═════ Dataset entries ═════

/-- A retired record keeps its contents, and no generation changes but by an admission. -/
theorem Moves.retired {v : Reach} {s t : State} (h : Moves v s t) (k : Handle) (r : (s.slot k).standing = some true) :
    (t.slot k).gen = (s.slot k).gen ∧ (t.slot k).record = (s.slot k).record := by
  induction h with
  | nil => exact ⟨rfl, rfl⟩
  | @snoc t u _ m ih =>
      have st : (t.slot k).standing = some true := by rw [← r]; unfold Slot.standing; rw [ih.2]
      rcases m.slotOf k with q | q | q
      · exact ⟨q.1.trans ih.1, (q.2.2 st).trans ih.2⟩
      · rw [q.2.2.1] at st; cases st
      · have := q.2.1
        simp [Slot.standing, this] at st

/-- Where no record is admitted, a handle without a live record stays so, and a FREE slot stays FREE. -/
theorem Moves.notLive {v : Reach} {s t : State} (h : Moves v s t) (hv : v ≠ .more (.event true)) (k : Handle)
    (r : s.live k = none) : t.live k = none := by
  induction h with
  | nil => exact r
  | @snoc t u _ m ih =>
      have b : ∀ w : State, w.live k = none ↔ (w.slot k).standing ≠ some false := fun w => by
        rw [← Option.not_isSome_iff_eq_none, standing_live]; simp
      rw [b] at ih ⊢
      rcases m.slotOf k with q | q | q
      · rw [q.2.1]; exact ih
      · rw [q.2.2.2]; simp
      · exact absurd q.1 hv

theorem Moves.free {v : Reach} {s t : State} (h : Moves v s t) (hv : v ≠ .more (.event true)) (k : Handle)
    (r : s.record k = none) : t.record k = none := by
  induction h with
  | nil => exact r
  | @snoc t u _ m ih =>
      have b : ∀ w : State, w.record k = none ↔ (w.slot k).standing = none := fun w => by simp [State.record, Slot.standing]
      rw [b] at ih ⊢
      rcases m.slotOf k with q | q | q
      · rw [q.2.1]; exact ih
      · rw [q.2.2.1] at ih; cases ih
      · exact absurd q.1 hv

theorem Moves.gen {v : Reach} {s t : State} (h : Moves v s t) (hv : v ≠ .more (.event true)) (k : Handle) :
    (t.slot k).gen = (s.slot k).gen := by
  induction h with
  | nil => rfl
  | @snoc t u _ m ih =>
      rcases m.slotOf k with q | q | q
      · exact q.1.trans ih
      · exact q.2.1.trans ih
      · exact absurd q.1 hv

/-- Claims and the walk leave every record in its standing. -/
theorem Moves.standing {v : Reach} {s t : State} (h : Moves v s t) (hv : v = .claim ∨ v = .more .walk) (k : Handle) :
    (t.slot k).standing = (s.slot k).standing := by
  induction h with
  | nil => rfl
  | @snoc t u _ m ih =>
      rcases m.slotOf k with q | q | q
      · exact q.2.1.trans ih
      · obtain ⟨b, hb⟩ := q.1
        rcases hv with hv | hv <;> rw [hv] at hb <;> cases hb
      · have hb := q.1
        rcases hv with hv | hv <;> rw [hv] at hb <;> cases hb

/-- Every slot that holds a record has a generation other than 0. -/
def State.generations (s : State) : Prop := ∀ h : Handle, (s.record h).isSome = true → (s.slot h).gen ≠ 0

theorem Moves.generations {v : Reach} {s t : State} (h : Moves v s t) (k : s.generations) : t.generations := by
  induction h with
  | nil => exact k
  | @snoc t u _ m ih =>
      intro x hx
      have b : ∀ w : State, (w.record x).isSome = (w.slot x).standing.isSome := fun w => by simp [State.record, Slot.standing]
      rw [b] at hx
      rcases m.slotOf x with q | q | q
      · rw [q.1]; exact ih x (by rw [b, ← q.2.1]; exact hx)
      · rw [q.2.1]; exact ih x (by rw [b, q.2.2.1]; rfl)
      · exact q.2.2.2

/-! ### Building chains -/

theorem ite_moves {v : Reach} {s t u : State} {c : Prop} [Decidable c] (h : Moves v s t) (k : Moves v s u) :
    Moves v s (if c then t else u) := by
  split
  · exact h
  · exact k

/-- A fold of operations each of which is a chain. -/
theorem foldl_moves {α : Type} {v : Reach} {s : State} {f : State → α → State}
    (hf : ∀ t x, Moves v s t → Moves v s (f t x)) :
    ∀ (l : List α) (t : State), Moves v s t → Moves v s (l.foldl f t)
  | [], _, h => h
  | x :: xs, t, h => foldl_moves hf xs (f t x) (hf t x h)

/-- What a claim may do, any event may do. -/
theorem Moves.lift {v : Reach} {s t : State} (h : Moves .claim s t) : Moves v s t := by
  induction h with
  | nil => exact .nil
  | snoc _ m ih =>
      refine ih.snoc ?_
      cases m with
      | agenda a => exact .agenda a
      | queues u r hd hq => exact .queues u r hd hq
      | slot h x hg hr => exact .slot h x hg hr
      | record h hl r' hr => exact .record h hl r' hr
      | prv p => exact .prv p
      | pend l hp => exact .pend l hp
      | list x l hl => exact .list x l hl
      | guard g x => exact .guard g x
      | owed g o => exact .owed g o
      | followOwed x o => exact .followOwed x o
      | own n hn => exact .own n hn

end Sys2Proof.Machine
end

═════

Task goal: Whenever a line above contains "trans", copy that line.

Result:
      · exact ⟨q.1.trans ih.1, (q.2.2 st).trans ih.2⟩
      · exact q.1.trans ih
      · exact q.2.1.trans ih
      · exact q.2.1.trans ih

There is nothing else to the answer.